Railway line in North Korea

The P'yŏngbu Line is an electrified standard-gauge trunk line of the Korean State Railway running from P'yŏngyang to Kaesŏng in North Korea and further south across the DMZ to Seoul in South Korea; the name comes from the two (theoretical) termini of the line: P'yŏngyang and Busan.

The total length of the line from P'yŏngyang to Busan is 719.8 km; however, due to the Korean Demilitarized Zone, regular operation is restricted to the 187.3 km section between P'yŏngyang and Kaesŏng. 22% of the line is laid with concrete sleepers, and it is the only railway line in North Korea capable of speeds of 100 km/h. The ruling grade is 11‰, the minimum curve radius is 300 m, and there are 99 bridges [total length 4,310 m] and 13 tunnels [total length 3,244 m].

The P'yŏngyang–Hwangju section is under the jurisdiction of the P'yŏngyang Railway Bureau, whilst the rest of the line from Hwangju south is under the Sariwŏn Railway Bureau. There are 28 stations on the line, and the average distance between stations is 6.7 km. Along with locomotive depots at Sariwŏn, Sŏhŭng, and P'anmun, there are large freight-handling facilities at Hwangju, Chunghwa, East Sariwŏn, Sŏhŭng, P'yŏngsan and Kaesŏng.

The P'yŏngbu Line connects to the P'yŏngui, P'yŏngnam, and P'yŏngra lines at P'yŏngyang, to the P'yŏngdŏk Line at Taedonggang, to the Songrim Line at Hwangju, to the Hwanghae Ch'ŏngnyŏn Line at Sariwŏn, and the Ch'ŏngnyŏn Ich'ŏn Line at P'yŏngsan.

== History ==
For the original line's history and other information before 1945, see Gyeongui Line (1904–1945).
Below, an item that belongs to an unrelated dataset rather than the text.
-- ==== Sys2Proof/Machine/Dispatch.lean ====
section
/-! DEFINITION. exec: one arm per command, each one direct call of its meaning. -/
namespace Sys2Proof.Machine

open Sys2Proof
Construction of the Seoul–Kaesŏng railway line began in 1902. After the outbreak of the Russo-Japanese War it became imperative to transport freight north from Seoul to Sinŭiju. Thus the Kyŏngŭi Line was rapidly built, being opened by the Temporary Military Railway for freight traffic on 5 November 1905 and to passengers on 3 April 1906. It was subsequently taken over by the Chosen Government Railway (Sentetsu) on 1 September 1906. By 1 April 1908, when the "Ryuki" express train from Busan to Sinŭiju entered service, every station on the line was operational.

The railway bridge across the Yalu River between Sinŭiju and Andong (now Dandong) was opened in November 1911, connecting the line to the South Manchuria Railway. Starting in 1913, tickets from Seoul to London were sold, traveling via the Kyongŭi Line, the South Manchuria Railway, and the Trans-Siberian Railway. By the 1930s Sentetsu had put international trains between Korea and Manchuria, such as the Hikari, Nozomi, and Koa express trains, into service on this line.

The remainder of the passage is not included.